Doch trotz des Innovationsbedarfs zeigt der Access to Medicine Index 2024, der die Bemühungen von Pharmaunternehmen zur Verbesserung des Zugangs zu lebenswichtigen Medikamenten in Entwicklungsländern bewertet, dass die F&E-Pipeline im Bereich neu auftretender Krankheitserreger und vernachlässigter Tropenkrankheiten versiegt. Verschärft wird dieses Problem noch durch den Mangel an Forschung auf dem Gebiet neuer Antibiotika zur Bekämpfung der zunehmenden Bedrohung durch antimikrobielle Resistenzen, die durch extreme Wetterbedingungen und schlechte sanitäre Verhältnisse weiter zunimmt.

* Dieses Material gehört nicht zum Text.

-- ==== Sys2Proof/Laws/Exec.lean ====
section
/-! SUPPORT. What exec is on each command: its effect under one of the four ways a row acts on the state. -/

namespace Sys2Proof.Machine

variable (s : State)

Drittens sollten Pharmaunternehmen langfristige Partnerschaften mit humanitären Organisationen eingehen, die sich auf klimabedingte Migration konzentrieren. Auch öffentlich-private Partnerschaften haben sich als effektive Maßnahme zur Stärkung der Widerstandsfähigkeit im Gesundheitsbereich erwiesen. Seit 2010 versorgen beispielsweise führende Impfstoffhersteller wie GSK und Pfizer die Impfallianz Gavi mit Milliarden Impstoffdosen, um gefährdete Bevölkerungsgruppen in einigen der ressourcenärmsten Länder der Welt zu schützen.
Schließlich ist es unerlässlich, dass Pharmaunternehmen ihre Bemühungen zur Reduzierung der Treibhausgasemissionen in ihren Wertschöpfungsketten verstärken. Auch wenn die Auswirkungen von Pharmazeutika auf das Klima weniger Beachtung finden als die der traditionellen verarbeitenden Industrie, stößt dieser Sektor pro 1 Million US-Dollar Ertrag mehr CO₂ aus als die Automobilindustrie.
Die aktive Unterstützung und das Engagement von Aktionären, Beschäftigten und anderen Interessengruppen sind von entscheidender Bedeutung. Insbesondere Investoren sind dazu aufgerufen, Unternehmen zu ermutigen, ihre Geschäftspraktiken an den globalen Gesundheits- und Klimazielen auszurichten. Das ist nicht nur eine ethische Entscheidung, sondern verspricht langfristig auch erhebliche Vorteile im Hinblick auf Gewinne und Reputation.
Klimabedingte Migration ist keine ferne oder hypothetische Bedrohung, sondern ein sich rasch zuspitzender Gesundheitsnotstand. Die Pharmaindustrie hat die moralische Verantwortung zu handeln. Um dies effektiv bewerkstelligen zu können, ist es notwendig, dass Unternehmen vorausschauend agieren und lebensrettende Behandlungen für diejenigen bereitstellen, die an vorderster Front der Klimakrise stehen.